Rheinische Post - Geldern an Kevelaer
Erst der Schokoriegel, dann die Drogen: Lange Haft für Haupttäter
Die Fahnder der Polizei kamen einer kriminellen Bande nach langer Telefonüberwachung und Scheinkäufen auf die Schliche.
KLEVE/EMMERICH (aflo) Zwölf, sieben und fünfeinhalb Jahre Gefängnis sowie der Entzug von über 3,6 Millionen Euro für die beiden Hauptorganisatoren: So lautete am Ende das Urteil gegen zwei 32- und 28-jährige Niederländer sowie einen 30-jährigen Mann aus Nettetal. Nach sieben Verhandlungstagen sah es das Gericht am Ende als erwiesen an, dass die drei bereits vorbestraften Männer zusammen mit zwei weiteren bereits verurteilten niederländischen Komplizen bandenmäßig mit aus China eingeführten Betäubungsmitteln und neuen psychoaktiven Stoffen über das benachbarte Holland Handel getrieben hatten – hauptsächlich nach Deutschland.
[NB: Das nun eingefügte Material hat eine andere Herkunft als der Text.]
-- ==== Sys2Proof/Tests/Slice0.lean ====
section
/-! SUPPORT. Tests: expected results are taken from 95_test_vectors.md and from the formats of
30_encoding.md. Then one witness for every statement that has hypotheses. -/

open Sys2Proof Sys2Proof.Machine

namespace Sys2Proof.Tests

/-! ### Well-formedness smoke tests -/

/-- A byte literal above 255 and an index literal above 65535 are refused (30_encoding.md R79). -/
theorem test_literal_bounds :
    byteLiteral? 255 = some 0xFF#8 ∧ byteLiteral? 256 = none ∧
    indexLiteral? 65535 = some 0xFFFF#16 ∧ indexLiteral? 65536 = none := by decide

/-- 8-bit, 16-bit and 64-bit accesses and misaligned offsets are ill formed (20_memory.md R53). -/
theorem test_illformed_accesses :
    HostEvent.wellFormed (.read 0x04#6 8) = false ∧ HostEvent.wellFormed (.read 0x04#6 16) = false ∧
    HostEvent.wellFormed (.write 0x00#6 64 0#32) = false ∧
    HostEvent.wellFormed (.read 0x05#6 32) = false ∧
    HostEvent.wellFormed (.write 0x02#6 32 0#32) = false ∧
    HostEvent.wellFormed (.write 0x3C#6 32 0#32) = true ∧ HostEvent.wellFormed .reset = true := by
  decide

/-- A step refuses them by name. -/
theorem test_illformed_accesses_refused :
    step { State.reset with inputs := [.read 0x04#6 8] } = .refused .accessWidth ∧
    step { State.reset with inputs := [.write 0x02#6 32 0#32] } = .refused .misalignedOffset :=
  ⟨rfl, rfl⟩

/-! ### Decoding and encoding -/

/-- The words of format N, bits [31:8] zero (30_encoding.md R72, R75). -/
theorem test_decode_formatN :
    decode 0x00000000#32 = .command .nop ∧ decode 0x00000001#32 = .command .clrErr ∧
    decode 0x00000010#32 = .command .ksClr ∧ decode 0x00000012#32 = .command .kdParse ∧
    decode 0x00000018#32 = .command .kbClr ∧ decode 0x0000001B#32 = .command .kdValidate ∧
    decode 0x00000020#32 = .command .engNew ∧ decode 0x00000030#32 = .command .msgEnc ∧
    decode 0x00000031#32 = .command .msgDec ∧ decode 0x00000032#32 = .command .msgEnd := by decide

/-- The words of format B, the byte in [15:8] (30_encoding.md R74, R75). -/
theorem test_decode_formatB :
    decode 0b00000000000000000011001000010001#32 = .command (.ksPush 0x32#8) ∧
    decode 0b00000000000000000100000100011001#32 = .command (.kbPush 0x41#8) ∧
    decode 0b00000000000000001000000100110011#32 = .command (.xfer 0x81#8) := by decide

/-- The words of format I, the index in [23:8] (30_encoding.md R73, R75). -/
theorem test_decode_formatI :
    decode 0b00000000111111110000000100011010#32 = .command (.kbRead 0xFF01#16) ∧
    decode 0b00000000100000000000001000100001#32 = .command (.keyRead 0x8002#16) := by decide

/-- The illegal words of 95_test_vectors.md 2.6. -/
theorem test_decode_illegal :
    decode 0x00000100#32 = .illegal .reservedBits ∧
    decode 0x00000002#32 = .illegal .unassignedOpcode ∧
    decode 0x000000FF#32 = .illegal .unassignedOpcode ∧
    decode 0x00010011#32 = .illegal .reservedBits ∧
    decode 0x0100001A#32 = .illegal .reservedBits ∧
    decode 0x00000101#32 = .illegal .reservedBits := by decide

/-- The words of 95_test_vectors.md, written by the encoder. -/
theorem test_encode :
    encode (.ksPush 0x32#8) = 0x00003211#32 ∧ encode (.kbRead 0xFFFF#16) = 0x00FFFF1A#32 ∧
    encode (.keyRead 1#16) = 0x00000121#32 ∧ encode (.xfer 0xFF#8) = 0x0000FF33#32 ∧
    encode .msgDec = 0x00000031#32 := by decide

/-- Rows of the opcode table, decoded and run as the first command after reset. -/
theorem test_table_words :
    decodeTableWord 32 0x11 = some (.ksPush 0#8) ∧ decodeTableWord 8 0x21 = some (.keyRead 0#16) ∧
    decodeTableWord 32 0x10011 = none ∧
    (step (State.reset.withFetchWord 32 0x4119) = .next { State.reset with
      kb := [(0, 0x41#8)], kblen := 1 }) := ⟨by decide, by decide, by decide, rfl⟩

/-! ### The assembler (30_encoding.md R79, R80) -/

theorem test_assemble_command_lines :
    assembleLine "XFER 0x41 ; a byte".toList = some [HostEvent.command 0x00004133#32] ∧
    assembleLine "KB_PUSH 'A'".toList = some [HostEvent.command 0x00004119#32] ∧
    assembleLine "KEY_READ 1".toList = some [HostEvent.command 0x00000121#32] ∧
    assembleLine ".word 0x00000101".toList = some [HostEvent.command 0x00000101#32] ∧
    assembleLine "RD STATUS".toList = some [.read 0x04#6 32] ∧
    assembleLine "XFER 256".toList = none := by decide

theorem test_assemble_pseudo_lines :
    assembleLine "LOADKEY \"0\"".toList = some [HostEvent.command 0x00000010#32,
      HostEvent.command 0x00003011#32, HostEvent.command 0x00000012#32,
      HostEvent.command 0x0000001B#32] ∧
    assembleLine "ENC 0x10, 255".toList = some [HostEvent.command 0x00000030#32,
      HostEvent.command 0x00001033#32, HostEvent.command 0x0000FF33#32,
      HostEvent.command 0x00000032#32] ∧
    assembleLine "KB_BYTES".toList = some [HostEvent.command 0x00000018#32] := by decide

/-! ### One command on a small state -/

/-- The state one step after the host writes `w` to `CMD`. -/
def afterWord (w : Word) (s : State) : Option State :=
  match step (placeCommand w s) with
  | .next t => some t
  | .fault _ => none
  | .refused _ => none

/-- A state with `KS` and `KB` loaded and a key bound. -/
def loaded (ks kb key : List Byte) : State :=
  { State.reset with
    ks := Memory.writeFrom [] 0 ks, kslen := ks.length
    kb := Memory.writeFrom [] 0 kb, kblen := kb.length
    key := Memory.writeFrom [] 0 key, klen := key.length }

/-- 95_test_vectors.md 2.6: `NOP` changes nothing; with a fault recorded it is dropped. -/
theorem test_nop :
    afterWord 0x00000000#32 State.reset = some State.reset ∧
    (afterWord 0x00000000#32 { State.reset with err := some .indexRange }).map State.err =
      some (some .indexRange) := by decide

/-- 95_test_vectors.md 2.6, and drop mode for a word that is not exactly `CLR_ERR`. -/
theorem test_clr_err :
    (afterWord 0x00000001#32 { State.reset with err := some .moduloByZero }).map State.err =
      some none ∧
    (afterWord 0x00000101#32 { State.reset with err := some .illegalCommand }).map State.err =
      some (some .illegalCommand) := by decide

/-- 95_test_vectors.md 2.6: an illegal word with no fault recorded. -/
theorem test_illegal_word :
    (afterWord 0x00010011#32 State.reset).map (fun t => (t.err, t.kslen, t.faultLog)) =
      some (some .illegalCommand, 0, [.illegalCommand]) := by decide

/-- 95_test_vectors.md 2.2. -/
theorem test_ks_clr :
    (afterWord 0x00000010#32 (loaded [1, 2, 3] [] [])).map (fun t => (t.kslen, t.specBytes)) =
      some (0, []) := by decide

theorem test_ks_push :
    (afterWord 0x00003211#32 State.reset).map State.specBytes = some [0x32#8] := by decide

theorem test_ks_push_full :
    (afterWord 0x00003311#32 { State.reset with kslen := 4096 }).map
      (fun t => (t.err, t.kslen, t.ks)) = some (some .ksOverflow, 4096, []) := by decide

/-- 95_test_vectors.md 2.1, numeric: "256" and "18446744073709551616". -/
theorem test_kd_parse_numeric :
    (afterWord 0x00000012#32 (loaded [0x32, 0x35, 0x36] [9, 9, 9] [])).map
      (fun t => (t.keyBytes, t.kdnum, t.vres)) = some ([0x01#8, 0x00#8], true, .none) ∧
    parseBytes [0x31, 0x38, 0x34, 0x34, 0x36, 0x37, 0x34, 0x34, 0x30, 0x37, 0x33, 0x37, 0x30, 0x39,
      0x35, 0x35, 0x31, 0x36, 0x31, 0x36] = [1, 0, 0, 0, 0, 0, 0, 0, 0] := by decide

/-- 95_test_vectors.md 2.1: the zero value, text mode, and the empty specification. -/
theorem test_kd_parse_text :
    parseBytes [0x30, 0x30] = [] ∧ parseBytes [0x31, 0x32, 0x61] = [0x31, 0x32, 0x61] ∧
    isDec [0x30, 0x30] = true ∧ isDec [] = false ∧
    (afterWord 0x00000012#32 (loaded [0x2B, 0x35] [] [])).map (fun t => (t.keyBytes, t.kdnum)) =
      some ([0x2B#8, 0x35#8], false) := by decide

/-- 95_test_vectors.md 2.1, "1000", by the byte-serial algorithm (40_key_derivation.md R103). -/
theorem test_serial_algorithm : decToBytesSerial [0x31, 0x30, 0x30, 0x30] = [0x03, 0xE8] := by decide

/-- 95_test_vectors.md 2.2. -/
theorem test_kb_clr :
    (afterWord 0x00000018#32 { loaded [] [1, 2] [3] with vres := .ok }).map
      (fun t => (t.kblen, t.vres, t.engineKey)) = some (0, .none, [3#8]) := by decide

theorem test_kb_push :
    (afterWord 0x00004119#32 { State.reset with vres := .ok }).map
      (fun t => (t.keyBytes, t.vres)) = some ([0x41#8], .none) := by decide

theorem test_kb_push_full :
    (afterWord 0x00000019#32 { State.reset with kblen := 4096, vres := .tooLong }).map
      (fun t => (t.err, t.kblen, t.vres)) = some (some .kbOverflow, 4096, .tooLong) := by decide

theorem test_kb_read :
    (afterWord 0x0000011A#32 { loaded [] [1, 0] [] with res := 7 }).map (fun t => (t.res, t.err)) =
      some (0#8, none) ∧
    (afterWord 0x0000021A#32 { loaded [] [1, 0] [] with res := 7 }).map (fun t => (t.res, t.err)) =
      some (7#8, some .indexRange) := by decide

/-- 95_test_vectors.md 2.3. -/
theorem test_kd_validate :
    [0, 1, 1024, 1025, 4096].map (fun n =>
      (afterWord 0x0000001B#32 { State.reset with kblen := n }).map State.vres) =
      [some .empty, some .ok, some .ok, some .tooLong, some .tooLong] := by decide

/-- 95_test_vectors.md 2.5: a new key closes the message and restarts the index. -/
theorem test_eng_new :
    (afterWord 0x00000020#32
      { loaded [] [1, 2, 3] [8, 9] with active := true, kidx := 1, pos := 5#32 }).map
      (fun t => (t.engineKey, t.kidx, t.pos, t.active)) =
      some ([1#8, 2#8, 3#8], 0, 0#32, false) := by decide

theorem test_key_read :
    (afterWord 0x00000121#32 (loaded [] [] [0x41, 0x42])).map State.res = some 0x42#8 ∧
    (afterWord 0x00000221#32 (loaded [] [] [0x41, 0x42])).map State.err =
      some (some .indexRange) ∧
    (afterWord 0x00000021#32 State.reset).map State.err = some (some .indexRange) := by decide

theorem test_msg_enc :
    (afterWord 0x00000030#32 { loaded [] [] [1, 2] with mode := .decrypt, kidx := 1, pos := 3#32 }).map
      (fun t => (t.active, t.mode, t.kidx, t.pos)) = some (true, .encrypt, 0, 0#32) := by decide

theorem test_msg_dec :
    (afterWord 0x00000031#32 { loaded [] [] [1, 2] with active := true, kidx := 1 }).map
      (fun t => (t.active, t.mode, t.kidx, t.pos)) = some (true, .decrypt, 0, 0#32) := by decide

theorem test_msg_end :
    afterWord 0x00000032#32 State.reset = some State.reset ∧
    (afterWord 0x00000032#32 { State.reset with active := true }).map State.active =
      some false := by decide

/-- 95_test_vectors.md Part 3, P1 lines 11 and 15: the last key byte, both modes. -/
theorem test_xfer :
    (afterWord 0x00000333#32
      { loaded [] [] [0x41, 0x42] with active := true, kidx := 1, pos := 3#32 }).map
      (fun t => (t.res, t.kidx, t.pos)) = some (0x45#8, 0, 4#32) ∧
    (afterWord 0x00004333#32
      { loaded [] [] [0x41, 0x42] with active := true, mode := .decrypt, kidx := 1, pos := 1#32 }).map
      (fun t => (t.res, t.kidx, t.pos)) = some (0x01#8, 0, 2#32) := by decide

/-- 95_test_vectors.md 2.5, message-state vectors: the two faults and their priority. -/
theorem test_xfer_faults :
    (afterWord 0x00000033#32 State.reset).map (fun t => (t.err, t.res)) =
      some (some .noMessage, 0#8) ∧
    (afterWord 0x00000033#32 { State.reset with active := true, res := 7 }).map
      (fun t => (t.err, t.active, t.res)) = some (some .moduloByZero, false, 7#8) := by decide

/-- 95_test_vectors.md 2.4. -/
theorem test_modular_adder :
    add8 0x7F 0x80 = 0xFF ∧ add8 0xFF 0xFF = 0xFE ∧ add8 0x80 0x80 = 0x00 ∧
    sub8 0x00 0x01 = 0xFF ∧ sub8 0x7F 0x80 = 0xFF ∧ sub8 0xFE 0xFF = 0xFF := by decide

/-! ### Register reads (95_test_vectors.md 2.6) -/

theorem test_register_reads :
    busRead State.reset 0x04#6 = 0#32 ∧ busRead State.reset 0x20#6 = 0x00001000#32 ∧
    busRead State.reset 0x24#6 = 0x00000001#32 ∧ busRead State.reset 0x28#6 = 0#32 ∧
    busRead { State.reset with vres := .empty, err := some .moduloByZero, kdnum := true } 0x04#6 =
      0x0002020C#32 ∧
    busRead { State.reset with vres := .ok, mode := .decrypt } 0x04#6 = 0x00010002#32 := by decide

/-- 70_reset_and_hazards.md R201: `addr[5:2]` is the register offset / 4. -/
theorem test_port_sample :
    PortInputs.event? ⟨true, true, false, 1#4, 0#32⟩ = some (HostEvent.rd .STATUS) ∧
    PortInputs.event? ⟨true, true, true, 0#4, 0x30#32⟩ = some (HostEvent.command 0x30#32) ∧
    PortInputs.event? ⟨true, false, false, 1#4, 0#32⟩ = none ∧
    PortInputs.event? ⟨false, true, false, 1#4, 0#32⟩ = some .reset := by decide

/-! ### Witnesses: states and operands that meet the hypotheses of the statements -/

/-- The invariant of a concrete state, part by part. -/
theorem inv_of {s : State} (k : Nat)
    (h₁ : s.kslen ≤ Config.CAP ∧ s.kblen ≤ Config.CAP ∧ s.klen ≤ Config.CAP)
    (h₂ : (s.klen = 0 → s.kidx = 0) ∧ (0 < s.klen → s.kidx < s.klen))
    (h₃ : s.pos = BitVec.ofNat 32 k ∧ s.kidx = k % s.klen)
    (h₄ : s.vres = .none ∨ s.vres = verdictOf s.kblen)
    (h₅ : s.err = none ∨ s.faultLog.getLast? = s.err)
    (h₆ : Memory.wf s.ks ∧ Memory.wf s.kb ∧ Memory.wf s.key)
    (h₇ : Memory.inCap s.ks ∧ Memory.inCap s.kb ∧ Memory.inCap s.key) : s.Inv where
  kslen_le := h₁.1
  kblen_le := h₁.2.1
  klen_le := h₁.2.2
  kidx_zero := h₂.1
  kidx_lt := h₂.2
  position := ⟨k, h₃⟩
  verdict_current := h₄
  err_logged := fun c hc => by
    rcases h₅ with h | h
    · rw [h] at hc; cases hc
    · rw [h, hc]
  ks_wf := h₆.1
  kb_wf := h₆.2.1
  key_wf := h₆.2.2
  ks_inCap := h₇.1
  kb_inCap := h₇.2.1
  key_inCap := h₇.2.2

/-- "256" in KS, the key "AB" bound and in KB, one byte of a message transformed. -/
def running : State :=
  { loaded [0x32, 0x35, 0x36] [0x41, 0x42] [0x41, 0x42] with
    vres := .ok, active := true, kidx := 1, pos := 1#32, res := 0x41 }

theorem running_inv : running.Inv :=
  inv_of 1 (by decide) (by decide) (by decide) (by decide) (by decide) (by decide) (by decide)

theorem reset_inv : State.reset.Inv :=
  inv_of 0 (by decide) (by decide) (by decide) (by decide) (by decide) (by decide) (by decide)

/-- The lengths at given values, nothing bound. -/
def sized (n : Nat) : State := { State.reset with kslen := n, kblen := n }

theorem sized_inv {n : Nat} (h : n ≤ 4096) : (sized n).Inv :=
  inv_of 0 ⟨h, h, Nat.zero_le _⟩ ⟨fun _ => rfl, fun h => h⟩ ⟨rfl, rfl⟩ (.inl rfl) (.inl rfl)
    ⟨reset_inv.ks_wf, reset_inv.kb_wf, reset_inv.key_wf⟩
    ⟨reset_inv.ks_inCap, reset_inv.kb_inCap, reset_inv.key_inCap⟩

/-- `running` with an `INDEX_RANGE` fault recorded. -/
def faulted : State := { running with err := some .indexRange, faultLog := [.indexRange] }

theorem faulted_inv : faulted.Inv :=
  inv_of 1 (by decide) (by decide) (by decide) (by decide) (by decide) (by decide) (by decide)

/-- An open message with a zero-length key. -/
def openEmpty : State := { State.reset with active := true }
Dabei ging es sogar noch über die Anträge der Staatsanwaltschaft Köln hinaus. Der Nettetaler wurde dabei „nur“wegen Beihilfe verurteilt. Bei seinem Urteil berücksichtigte die Kammer, dass die beiden niederländischen Hauptorganisatoren 2014 in Kleve wegen ähnlicher Geschäfte schon zu zehn und sechs Jahren neun Monate Haft verurteilt worden waren. Die Strafe war damals nur abgemildert worden, weil sie danach in die Niederlande überstellt wurden und dort in den offenen Vollzug und unter Bewährung frei kamen.
Der 32-jährige Niederländer habe als „Kopf und Ideengeber“sein vorheriges Konzept spätestens seit dem Juli 2016 „nahtlos und mit weiteren Verbesserungen weitergeführt“, selbst über Bulgarien das Ganze abgewickelt. Sein 28-jähriger Komplize hatte als „Nummer zwei“das Ganze in Holland überwacht, so der Richter. Mit seinem Geständnis habe er sich vor einer „zweistelligen Haftstrafe“bewahrt. Für die Taten war ein Netz aus Scheinfirmen gegründet worden.
Dabei hätte die Bande „den Trick erfunden“, erst die Bestellung via Internet aufgeben zu lassen, dann per Post einen Schokoriegel mit einem Code – auch über Emmerich – zu versenden. Darüber wurde der Betrag gezahlt, das Rauschgift übersandt. Der Nettetaler war dabei an Verpackung und Versand beteiligt, habe gegenüber der Polizei zugegeben, dass er für seine Dienste 1.200 Euro verdiente. „Er hatte also eine recht permanente Tätigkeit als Angestellter in diesem Verbrechersyndikat“, sagte der Richter.
Die Polizei war den Männern über monatelange Telefonüberwachung und über Scheinkäufe auf die Schliche gekommen, hatte den Nettetaler im Juni 2019 an der deutsch-niederländischen Grenze erwischt. Insgesamt waren 33.361 Einzelverkäufe nach Deutschland, neun Sendungen an den Flughäfen Leipzig und Köln, sowie Rauschgift bei Durchsuchungen im niederländischen Almere festgestellt worden.
Der Richter übte in seinem Urteil auch harte Kritik an den Ermittlungen der Kölner Staatsanwaltschaft, die die Anklage vertrat. Sie habe weder in der Anlage noch im Plädoyer ein Wort darüber verloren, über welche Mengen man konkret sprechen kann und welcher Wirkstoffgrad diese Stoffe haben. „Das kann ich nicht im luftleeren Raum lassen“, wurde er deutlich. Man habe sich das mühsam selbst erarbeitet und „zugunsten der Angeklagten Sicherheitsabschläge und Begrenzungen“eingeführt.
Entsprechend wurden bei dem Urteil nur über die über 30.000 Verkäufe nach Deutschland und das Rauschgift berücksichtigt worden. Ein Internetportal wurde ganz fallen gelassen. Seitens der Verteidiger der beiden Männer war zuvor von einer „Breitband-Anklage“ohne konkrete Belege und „Fehlberechnungen“der ermittelnden Beamten die Rede gewesen. Der Anwalt des 32-Jährigen hatte sogar Freispruch gefordert, beim 28-Jährige von stabileren sozialen Verhältnissen in seinem Umfeld gesprochen und eine milde Strafe gefordert.